Theorem (UCB Regret): The regret of UCB is bounded by
\begin{align} \label{eq:ucbbound}
R_n \leq \sum_{i:\Delta_i > 0} \inf_{\epsilon \in (0, \Delta_i)} \Delta_i\left(1 + \frac{5}{\epsilon^2} + \frac{2}{(\Delta_i – \epsilon)^2} \left( \log f(n) + \sqrt{\pi \log f(n)} + 1\right)\right)\,.
\end{align}
Furthermore,
\begin{align} \label{eq:asucbbound}
\displaystyle \limsup_{n\to\infty} R_n / \log(n) \leq \sum_{i:\Delta_i > 0} \frac{2}{\Delta_i}\,.
\end{align}

Note that in the first display, $\log f(n) \approx \log(n) + 2\log\log(n)$. We thus see that this bound scales logarithmically with the length of the horizon and is able to essentially reproduce the bound that we obtained for the unfeasible version of ETC with $K=2$ (when we tuned the exploration time based on the knowledge of $\Delta_2$). We shall discuss further properties of this bound later, but now let us present a simpler version of the above bound, avoiding all these epsilons and infimums that make for a confusing theorem statement. By choosing $\epsilon = \Delta_i/2$ inside the sum leads to the following corollary:

Corollary (UCB Simplified Regret): The regret of UCB is bounded by
\begin{align*}
R_n \leq \sum_{i:\Delta_i > 0} \left(\Delta_i + \frac{1}{\Delta_i}\left(8 \log f(n) + 8\sqrt{\pi \log f(n)} + 28\right)\right)\,.
\end{align*}
and in particular there exists some universal constant $C>0$ such that for all $n\ge 2$, $R_n \le \sum_{i:\Delta_i>0} \left(\Delta_i + \frac{C \log n}{\Delta_i}\right)$.
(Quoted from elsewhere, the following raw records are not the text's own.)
/-- The checks of a product, of complex ones and of a drain fail; a tagged tile takes no real product and drains to no real format. -/
theorem witness_matrix_checks_fail :
    (∃ x, readWords sM [1, 2] false false false = .ok x sM ∧ Shaped (x.get 0) (x.get 1) .bf16 (opK (x.get 0)) (opK (x.get 0)) ∧
      ¬ TileTyped sM.me .bf16 4 false ∧ TileTyped sM.me .bf16 2 false ∧ ¬ TileUntagged sM.me 2 false) ∧
    ¬ FormatHeld sM.me .ffa ∧ ¬ ComplexFits sM.me 0 .b8 ∧ ¬ ComplexFits sM.me 4 .b8 ∧ ¬ DrainFits sM.me 0 0 .cbf16 ∧
    ¬ DrainFits sM.me 2 0 .bf16 ∧ FormatHeld sM.me .bf16 ∧ (sM.me.accInfo 0).tag = 0 ∧ (sM.me.accInfo 2).tag ≠ 0 := by
  refine ⟨⟨_, rfl, by unfold Shaped; decide, by unfold TileTyped; decide, by unfold TileTyped; decide, by unfold TileUntagged; decide⟩,
    fun h => ?_, fun h => ?_, fun h => ?_, fun h => ?_, fun h => ?_, ⟨nofun, nofun, nofun⟩, rfl, by decide⟩
  · have : ¬ LegalFormat ((0 : BitVec 6).zeroExtend 64) := by unfold LegalFormat; decide
    exact this (h.1 rfl)
  · exact absurd (h.2.2.2.2.2 0 (Or.inl rfl)).2.1 (by decide)
  · exact absurd (h.2.2.2.2.2 4 (Or.inl rfl)).1 (by decide)
  · exact absurd (h.2.1 rfl).1 (by decide)
  · exact absurd (h.2.2 (by decide)).1 (by decide)

/-- A cell whose sequencer holds one instruction. -/
def sSeq (x : SeqOp) : State := withCell sB { cellA with seqr := [x] }

theorem clean_cell (x : SeqOp) : CleanMemory ((sSeq x).cell 0) := ⟨rfl, rfl, rfl, rfl, fun _ => rfl⟩

def seqZero : SeqOp := { op := .zero, acc := 1, ctx := {}, pc := 0, issued := 0, n := 4 }
def seqLoad : SeqOp := { seqZero with op := .load 0x10000100, n := 64, step := 3, done := 48 }
def seqMul : SeqOp :=
  { seqZero with op := .mma false 0x3F004000100 0x04002000 .i8, k := 64, full := 16, n := 16, ws := 4100, ramp := 4 }

theorem witness_tile_steps :
    ((sSeq seqZero).cell 0).run ≠ .idle ∧ ((sSeq seqZero).cell 0).inject.getLsbD 63 = false ∧ CleanMemory ((sSeq seqZero).cell 0) ∧
    seqZero.rows = [] ∧ seqZero.split = false ∧ seqZero.n = 4 ∧ seqZero.step = 0 ∧ seqLoad.op = .load 0x10000100 ∧ seqLoad.n = 64 ∧
    seqLoad.step < 4 ∧ seqLoad.done = 16 * seqLoad.step ∧ PlainWord ((sSeq seqLoad).cell 0) 0x10000100 64 256 :=
  ⟨by decide, rfl, clean_cell _, rfl, rfl, rfl, rfl, rfl, rfl, by decide, rfl, by unfold PlainWord; decide⟩

theorem witness_integer_product :
    CleanMemory ((sSeq seqMul).cell 0) ∧ seqMul.op = .mma false 0x3F004000100 0x04002000 .i8 ∧ seqMul.aCell = 0 ∧ seqMul.bCell = 0 ∧
    seqMul.k = opK 0x3F004000100 ∧ seqMul.k ≤ 64 ∧ seqMul.oor = none ∧
    kAfter (seqMul.ws - seqMul.ramp) seqMul.full seqMul.k (min 16 seqMul.n) = seqMul.k ∧
    PlainWord ((sSeq seqMul).cell 0) 0x3F004000100 64 64 ∧ PlainWord ((sSeq seqMul).cell 0) 0x04002000 seqMul.k 64 :=
  ⟨clean_cell _, rfl, rfl, rfl, by decide, by decide, rfl, by decide, by unfold PlainWord; decide, by unfold PlainWord; decide⟩

theorem witness_tile_stored :
    ∃ m : SeqOp, m = { seqZero with op := .save 0x10000100, n := 64, step := 3, done := 48, rows := ((List.range 48).map fun i =>
        (List.range 64).flatMap fun j => (List.range 4).map fun b => (opAddr 0x10000100 + i * opStride 0x10000100 + 4 * j + b,
          ((cellA.acc 1 i j) >>> (8 * b)).setWidth 8, (0xFF : Byte))).flatten } ∧
      CleanMemory ((sSeq m).cell 0) ∧ m.split = false ∧ PlainWord ((sSeq m).cell 0) 0x10000100 64 256 ∧ 256 ≤ opStride 0x10000100 :=
  ⟨_, rfl, clean_cell _, rfl, by unfold PlainWord; exact ⟨rfl, rfl, rfl, by decide⟩, by decide⟩

/-- Nothing is read yet of the chunk that opens. -/
theorem open_lines_start (m : SeqOp) (d : m.read = m.done) (k : m.read < m.k) (l : m.k ≤ 4096) (p : m.part0 = {})
    (f : ∃ f ck, realFormat m.op = some (f, ck)) : OpenLines m := by
  obtain ⟨f, ck, h⟩ := f
  refine ⟨d ▸ Nat.le_refl _, fun _ => ?_, Nat.le_of_lt k, l, fun e => absurd e (Nat.ne_of_lt k), fun _ => p, fun e => absurd d e⟩
  rw [h, d]
  simp only
  split <;> omega

def seqSparse : SeqOp := { seqMul with op := .sparse 0x3F004000100 0x04002000 0x3000 .bf16 .p24, k := 32, full := 64, n := 64 }
def seqGather : SeqOp := { seqMul with op := .gather 0x3F004000100 0x04002000 .fp16 (List.replicate 64 3), k := 64, full := 128, n := 144 }
def seqPair : SeqOp := { seqMul with op := .complex 0x3F004000100 0x04002000 .b8, full := 512, n := 512 }
def seqDrain (f : Fmt) (n : Nat) (am : Option (Nat × Nat)) : SeqOp := { seqZero with op := .drain 0x10000100 am f, n := n }

theorem witness_product_steps :
    (∀ f ck, OpenLines { seqMul with op := .mma ck 0x3F004000100 0x04002000 f }) ∧ OpenLines seqSparse ∧ OpenLines seqGather ∧
    (∀ m ∈ [seqMul, seqSparse, seqGather, seqPair], m.split = false ∧ m.apart = false ∧ m.acc < 5 ∧ SMap.risesFrom 0 m.part = true) ∧
    opK 0x3F004000100 % 4 = 0 ∧ seqSparse.k = opK 0x3F004000100 * 2 / 4 ∧ (List.replicate 64 3).length = 64 ∧
    seqPair.read < seqPair.done + 8 ∧ seqPair.read = seqPair.done ∧ seqPair.part0 = {} ∧ seqPair.read ≤ seqPair.k ∧ seqPair.k ≤ 4096 :=
  ⟨fun f ck => open_lines_start _ rfl (by show (0 : Nat) < 64; decide) (by show 64 ≤ 4096; decide) rfl ⟨f, ck, rfl⟩,
    open_lines_start _ rfl (by decide) (by decide) rfl ⟨_, _, rfl⟩, open_lines_start _ rfl (by decide) (by decide) rfl ⟨_, _, rfl⟩,
    by decide, by decide, by decide, by decide, by decide, rfl, rfl, by decide, by decide⟩

/-- A chunk of two values of k is open: one value has been read of it. -/
theorem witness_open_chunk :
    ∃ m : SeqOp, m = { seqMul with k := 2, read := 1, part0 := { a := List.replicate 64 [.fin false 1 0 false], b := List.replicate 64 [.nan] } } ∧
      OpenLines m ∧ m.read ≠ m.done := by
  refine ⟨_, rfl, ⟨by decide, fun _ => by decide, by decide, by decide, by decide, by decide, fun _ => ?_⟩, by decide⟩
  refine ⟨by decide, rfl, by decide, fun l h => ?_⟩
  rcases List.mem_append.1 h with h | h <;> rw [List.eq_of_mem_replicate h] <;> rfl

theorem witness_drain_steps :
    (∀ x ∈ [(Fmt.bf16, 1, none), (Fmt.cbf16, 2, none), (Fmt.fp32, 1, some (0x40, 0x40))],
      let m := seqDrain x.1 (64 * x.2.1) x.2.2
      m.rows = [] ∧ m.split = false ∧ m.acc < 6 ∧ m.op = .drain 0x10000100 x.2.2 x.1 ∧
        x.2.1 = (if Fmt.isComplex x.1 then 2 else 1) ∧ m.n = 64 * x.2.1 ∧ m.step < 4 * x.2.1 ∧ m.done = 16 / x.2.1 * m.step) := by decide

/-- Two members of a K split have done their work. -/
def seqHalf (apart : Bool) : SeqOp :=
  { seqZero with op := .coop 0x23F004000100 0x04002000 .bf16, k := 64, read := 64, done := 64, n := 400, step := 24, ws := 3000, split := true,
                 apart := apart }
def sHalves : State :=
  { sA [] (firingA 0 1) [] with cells := [(0, { cellA with regErr := [], seqr := [seqHalf false] }), (1, { cellA with regErr := [], seqr := [seqHalf true] })] }

theorem witness_split_joined :
    (∀ a, (seqHalf a).split = true ∧ (seqHalf a).done = (seqHalf a).k ∧ (seqHalf a).read = (seqHalf a).k ∧
      (seqHalf a).n ≤ 16 * ((seqHalf a).step + 1) ∧ (seqHalf a).rows = [] ∧ (seqHalf a).ws ≠ 0 ∧ (seqHalf a).acc < 6 ∧
      (seqHalf a).joined = false ∧ SMap.risesFrom 0 (seqHalf a).part = true) ∧
    (sHalves.dom (sHalves.cell 0).dom).firing (sHalves.cell 0).firing = some (firingA 0 1) ∧ 0 ∈ (firingA 0 1).cells ∧
    (firingA 0 1).cells.Nodup ∧ (sHalves.cell 0).run ≠ .idle ∧ (sHalves.cell 0).seqr = [seqHalf false] ∧ (sHalves.cell 1).seqr = [seqHalf true] :=
  ⟨by decide, rfl, by decide, by decide, by decide, rfl, rfl⟩

/-- Cells 0 and 1 of domain 0 run a set's firing, cell 1 waits at its first rendezvous. -/
def coOp : SeqOp := { seqZero with op := .coop 0x3F004000100 0x04002000 .bf16, n := 0, ramp := 4 }
def sCo (l : List SeqOp) : State :=
  { sA [] (firingA 0 1) [] with
    cells := [(0, { cellA with regErr := [], sreg := [(1, 0x3F004000100), (2, 0x04002000)], seqr := l }), (1, { cellA with seqr := [coOp] })] }

theorem witness_cooperation :
    (∃ fr x, (sCo []).myFiring = some fr ∧ 0 < fr.logsz ∧ readWords (sCo []) [1, 2] true false false = .ok x (sCo []) ∧
      Shaped (x.get 0) (x.get 1) .bf16 (opK (x.get 0)) (opK (x.get 0)) ∧ TileFits (sCo []).me .bf16 0 false ∧
      (∀ i, i < 2 ^ fr.logsz → fr.base + i ≠ (sCo []).cur → coOp ∈ ((sCo []).cell (fr.base + i)).seqr) ∧
      coOp.ordinal = (sCo []).me.coNo ∧ coOp.ws = 0 ∧ coOp.op = .coop 0x3F004000100 0x04002000 .bf16) ∧
    (∃ f, ((sCo [coOp]).dom 0).firing 9 = some f ∧ f.ended = false ∧
      ∀ i, i < 2 ^ f.logsz → coWaits (sCo [coOp]) (f.base + i) 0 = some coOp ∧
        ∀ x ∈ ((sCo [coOp]).cell (f.base + i)).seqr, x.ws = 0 → x.ordinal = 0 → x = coOp) := by
  refine ⟨⟨firingA 0 1, _, rfl, by decide, rfl, ?_, ?_, ?_, rfl, rfl, rfl⟩, firingA 0 1, rfl, rfl, ?_⟩
  · unfold Shaped; decide
  · exact ⟨⟨nofun, nofun, nofun⟩, ⟨rfl, nofun⟩, rfl, nofun⟩
  · intro i h n
    have : i = 1 := by
      have h : i < 2 := h
      have : 0 + i ≠ 0 := n
      omega
    subst this; exact List.mem_singleton.2 rfl
  · intro i h
    have : i = 0 ∨ i = 1 := by
      have h : i < 2 := h
      omega
    rcases this with rfl | rfl <;> refine ⟨rfl, fun x hx _ _ => ?_⟩ <;> simpa using (show x ∈ [coOp] from hx)

/-- Cell 0 of a set names a port, or another format than the partner that waits. -/
theorem witness_cooperation_refused :
    (29 : SReg).toNat ≥ 28 ∧ ∃ fr, (sCo []).myFiring = some fr ∧ 1 ∈ fr.cells ∧ coOp ∈ ((sCo []).cell 1).seqr ∧
      (∀ p q, coOp.op ≠ .coop p q .i8) := by
  refine ⟨by decide, _, rfl, by decide, List.mem_singleton.2 rfl, ?_⟩
  intro p q h; injection h with _ _ h; exact nomatch h

theorem witness_transform_moves :
    (∃ v, Instr.wf (.xfmPack 1 .b8 4 8) = true ∧ meetRegs sM ((List.range 2).map fun q => 64 + ((8 : VReg) + BitVec.ofNat 5 q).toNat) = .ok () v ∧
      (∀ q, q < 2 → v.me.metaOf ((8 : VReg) + BitVec.ofNat 5 q) = v.me.metaOf 8) ∧ (v.me.metaOf 8).tag = 2 ∧
      (v.me.metaOf 8).bsz.toNat = Bsz.code .b8) ∧
    (∃ v, Instr.wf (.xfmUnpack 1 .b8 4 10) = true ∧ meetRegs sM ((List.range 1).map fun q => 64 + ((10 : VReg) + BitVec.ofNat 5 q).toNat) = .ok () v ∧
      (v.me.metaOf 10).tag = 1 ∧ (v.me.metaOf 10).bsz.toNat = Bsz.code .b8) ∧
    (∃ v, meetRegs sM ((List.range 1).map fun q => 64 + ((3 : VReg) + BitVec.ofNat 5 q).toNat) = .ok () v ∧ (v.me.metaOf 3).tag ≠ 1) :=
  ⟨⟨_, by decide, rfl, by decide, by decide, by decide⟩, ⟨_, by decide, rfl, by decide, by decide⟩, _, rfl, by decide⟩

theorem witness_transforms :
    (∃ v, Instr.wf (.xfmFwd 1 .b8 4 3) = true ∧ meetRegs sM ((List.range 1).map fun q => 64 + ((3 : VReg) + BitVec.ofNat 5 q).toNat) = .ok () v ∧
      (v.me.metaOf 3).tag = 0 ∧ (v.me.metaOf 3).eoff.toInt = 0) ∧
    (∃ v, Instr.wf (.xfmInv 1 .b8 4 10) = true ∧ meetRegs sM ((List.range 1).map fun q => 64 + ((10 : VReg) + BitVec.ofNat 5 q).toNat) = .ok () v ∧
      (v.me.metaOf 10).tag = 1 ∧ (v.me.metaOf 10).bsz.toNat = Bsz.code .b8) ∧ 0 * Bsz.size .b8 < 64 * Bsz.group .b8 :=
  ⟨⟨_, by decide, rfl, by decide, by decide⟩, ⟨_, by decide, rfl, by decide, by decide⟩, by decide⟩

theorem witness_metadata_written :
    let s (w : Word) : State := withCell sM { cellM with sreg := [(1, w)] }
    (∃ x, readClean (s 0x80) [1] = .ok x (s 0x80) ∧ 4 ≤ ((x.get 0).extractLsb' 5 3).toNat) ∧
    (∃ x, readClean (s 0x301) [1] = .ok x (s 0x301) ∧ (x.get 0).extractLsb' 16 48 = 0 ∧ ((x.get 0).extractLsb' 5 3).toNat = 0) ∧
    (∃ x, readClean (s 0x322) [1] = .ok x (s 0x322) ∧ ((x.get 0).extractLsb' 5 3).toNat = 1 ∧ ((x.get 0).setWidth 5).toNat < 6 ∧
      ((s 0x322).me.accInfo ((x.get 0).setWidth 5).toNat).ty = false) ∧
    (∃ x, readClean (s 0x300340) [1] = .ok x (s 0x300340) ∧ (x.get 0).extractLsb' 24 40 = 0 ∧ ((x.get 0).setWidth 5).toNat = 0 ∧
      ((x.get 0).extractLsb' 5 3).toNat = 2 ∧ ((x.get 0).extractLsb' 16 8).toNat ∈ [0x30, 0x31, 0x32]) ∧
    (∃ x, readClean (s 0x360) [1] = .ok x (s 0x360) ∧ (x.get 0).extractLsb' 16 48 = 0 ∧ ((x.get 0).setWidth 5).toNat = 0 ∧
      ((x.get 0).extractLsb' 5 3).toNat = 3) := by
  refine ⟨⟨_, rfl, ?_⟩, ⟨_, rfl, ?_⟩, ⟨_, rfl, ?_⟩, ⟨_, rfl, ?_⟩, _, rfl, ?_⟩ <;> decide

/-- The word comes from a port: the register it names is free, or written until a later cycle. -/
theorem witness_metadata_from_port :
    let s (r : List (Nat × Nat)) : State :=
      { sPorts 0 [0x301] 1 with cells := [(0, { cellA with dfb := [], ready := r })] }
    ∀ r ∈ ([[], [(65, 5000)]] : List (List (Nat × Nat))), ∃ x u, readClean (s r) [28] = .ok x u ∧ x.get 0 = 0x301 ∧ u.me.seqr = [] ∧
      (r = [] → u.me.readyAt 65 ≤ u.now) ∧ (r ≠ [] → u.now < u.me.readyAt 65) := by
  intro s r h
  have : r = [] ∨ r = [(65, 5000)] := by simpa using h
  rcases this with rfl | rfl <;> refine ⟨_, _, rfl, ?_, ?_, fun h => ?_, fun h => ?_⟩
  all_goals first | rfl | decide | exact absurd rfl h | exact nomatch h

/-! ### Witnesses: the end of a firing, ports -/

theorem witness_firings_end :
    sB.me.getP 1 = true ∧ sB.me.underRep = false ∧ sB.cur < 256 ∧ sB.myFiring = none ∧
    (let s := sA [chanIn 1 2, chanOut 1 2] { firingA 0 0 with pop0 := 2, push2 := [1] } [5, 6]
     ∃ f, s.myFiring = some f ∧ f.dom = s.me.dom ∧ f.logsz = 0 ∧ f.doneBy = [] ∧ f.fb = false ∧
       (∃ n c, portChan s.me' f 30 = some (n, c) ∧ (f.pushes 30).length < c.push) ∧ (∃ n c, portChan s.me' f 28 = some (n, c) ∧ ¬ f.pops 28 < c.pop) ∧
       portChan s.me' f 29 = none) ∧
    (∀ cad < 2, let s := sA [chanIn 1 2, chanOut 1 2] { firingA cad 0 with pop0 := 2, push2 := [1, 2] } [5, 6]
     ∃ f n c m d, s.myFiring = some f ∧ portChan s.me' f 28 = some (n, c) ∧ ¬ f.pops 28 < c.pop ∧ portChan s.me' f 30 = some (m, d) ∧
       ¬ (f.pushes 30).length < d.push ∧ portChan s.me' f 29 = none ∧ portChan s.me' f 31 = none ∧ f.trapped = [] ∧ f.causes = [] ∧
       f.entry.cad = decide (cad = 1) ∧ m ≠ n ∧ d.crosses = false) := by
  refine ⟨rfl, rfl, by decide, rfl, ⟨_, rfl, rfl, rfl, rfl, rfl, ⟨_, _, rfl, by decide⟩, ⟨_, _, rfl, by decide⟩, rfl⟩, fun cad h => ?_⟩
  have : cad = 0 ∨ cad = 1 := by omega
  rcases this with rfl | rfl <;>
    exact ⟨_, _, _, _, _, rfl, rfl, by decide, rfl, by decide, rfl, rfl, rfl, rfl, by decide, by decide, by decide⟩

theorem witness_tickw_and_counts :
    (∃ x u f, readClean (sA [] (firingA 0 0) []) [2] = .ok x u ∧ u.myFiring = some f ∧ f.dom = u.me.dom ∧ u.me'.frozen = none ∧
      (x.get 0).toNat ≤ u.now - f.release + 1) ∧
    (∃ x u f, readClean (sA [] (firingA 0 0) []) [7] = .ok x u ∧ u.myFiring = some f ∧ u.now - f.release + 1 < (x.get 0).toNat) ∧
    (∃ f n c, (sPorts 1 [8, 9] 1).myFiring = some f ∧ portChan (sPorts 1 [8, 9] 1).me' f (28 + (0 : BitVec 2).toNat) = some (n, c)) ∧
    (∃ f n c, (sPorts 1 [8, 9] 1).myFiring = some f ∧ portChan (sPorts 1 [8, 9] 1).me' f (28 + (2 : BitVec 2).toNat) = some (n, c) ∧
      c.crosses = false) ∧
    (∃ s : State, s = withCell sB { cellA with wait := .tickw } ∧ (s.cell 0).wait = .tickw) :=
  ⟨⟨_, _, _, rfl, rfl, rfl, rfl, by decide⟩, ⟨_, _, _, rfl, rfl, by decide⟩, ⟨_, _, _, rfl, rfl⟩, ⟨_, _, _, rfl, rfl, rfl⟩, _, rfl, rfl⟩

theorem witness_stream_send :
    (∃ x u f n c, readClean (sPorts 0 [] 1) [1] = .ok x u ∧ u.myFiring = some f ∧ portChan u.me' f (30 + (0 : BitVec 1).toNat) = some (n, c) ∧
      c.kind ≠ 3) ∧
    (∃ x u f n c, readClean (sPorts 0 [] 3) [1] = .ok x u ∧ u.myFiring = some f ∧ portChan u.me' f (30 + (0 : BitVec 1).toNat) = some (n, c) ∧
      c.kind = 3 ∧ (f.pushes (30 + (0 : BitVec 1).toNat)).length < c.push) ∧
    (∃ s x u f n c, s = sA [chanIn 3 2, chanOut 3 2] { firingA 0 0 with push2 := [1, 2] } [] ∧ readClean s [1] = .ok x u ∧ u.myFiring = some f ∧
      portChan u.me' f (30 + (0 : BitVec 1).toNat) = some (n, c) ∧ c.kind = 3 ∧ c.push ≤ (f.pushes (30 + (0 : BitVec 1).toNat)).length) :=
  ⟨⟨_, _, _, _, _, rfl, rfl, rfl, by decide⟩, ⟨_, _, _, _, _, rfl, rfl, rfl, rfl, by decide⟩, _, _, _, _, _, _, rfl, rfl, rfl, rfl, rfl, by decide⟩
Note that taking the limit of the ratio of the bound above and $\log(n)$ does not result in the same rate as in the theorem, which is the main justification for introducing the epsilons in the first place. In fact, as we shall see the asymptotic bound on the regret given in \eqref{eq:asucbbound}, which is derived from~\eqref{eq:ucbbound} by choosing $\epsilon = \log^{-1/4}(n)$, is unimprovable in a strong sense.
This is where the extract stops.